=== Work to complete ===
Retype every entry exactly, character for character.

==== Data section ====

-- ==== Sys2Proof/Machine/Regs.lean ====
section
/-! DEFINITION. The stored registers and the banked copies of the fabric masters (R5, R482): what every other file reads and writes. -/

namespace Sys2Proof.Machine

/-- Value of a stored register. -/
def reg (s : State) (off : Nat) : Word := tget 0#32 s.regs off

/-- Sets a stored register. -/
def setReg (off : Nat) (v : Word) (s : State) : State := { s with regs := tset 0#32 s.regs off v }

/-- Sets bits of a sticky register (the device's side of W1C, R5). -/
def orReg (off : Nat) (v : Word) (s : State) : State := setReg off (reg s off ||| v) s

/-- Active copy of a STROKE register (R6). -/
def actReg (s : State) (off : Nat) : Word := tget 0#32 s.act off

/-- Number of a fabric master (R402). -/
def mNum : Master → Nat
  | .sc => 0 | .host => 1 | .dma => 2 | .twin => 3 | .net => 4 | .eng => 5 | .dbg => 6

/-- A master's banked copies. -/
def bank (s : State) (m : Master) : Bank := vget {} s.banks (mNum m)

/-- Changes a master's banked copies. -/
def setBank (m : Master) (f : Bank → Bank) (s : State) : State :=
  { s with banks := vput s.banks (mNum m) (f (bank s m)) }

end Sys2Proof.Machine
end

====

=== Worked solution ===
-- ==== Sys2Proof/Machine/Regs.lean ====
section
/-! DEFINITION. The stored registers and the banked copies of the fabric masters (R5, R482): what every other file reads and writes. -/

namespace Sys2Proof.Machine

/-- Value of a stored register. -/
def reg (s : State) (off : Nat) : Word := tget 0#32 s.regs off

/-- Sets a stored register. -/
def setReg (off : Nat) (v : Word) (s : State) : State := { s with regs := tset 0#32 s.regs off v }

/-- Sets bits of a sticky register (the device's side of W1C, R5). -/
def orReg (off : Nat) (v : Word) (s : State) : State := setReg off (reg s off ||| v) s

/-- Active copy of a STROKE register (R6). -/
def actReg (s : State) (off : Nat) : Word := tget 0#32 s.act off

/-- Number of a fabric master (R402). -/
def mNum : Master → Nat
  | .sc => 0 | .host => 1 | .dma => 2 | .twin => 3 | .net => 4 | .eng => 5 | .dbg => 6

/-- A master's banked copies. -/
def bank (s : State) (m : Master) : Bank := vget {} s.banks (mNum m)

/-- Changes a master's banked copies. -/
def setBank (m : Master) (f : Bank → Bank) (s : State) : State :=
  { s with banks := vput s.banks (mNum m) (f (bank s m)) }

end Sys2Proof.Machine
end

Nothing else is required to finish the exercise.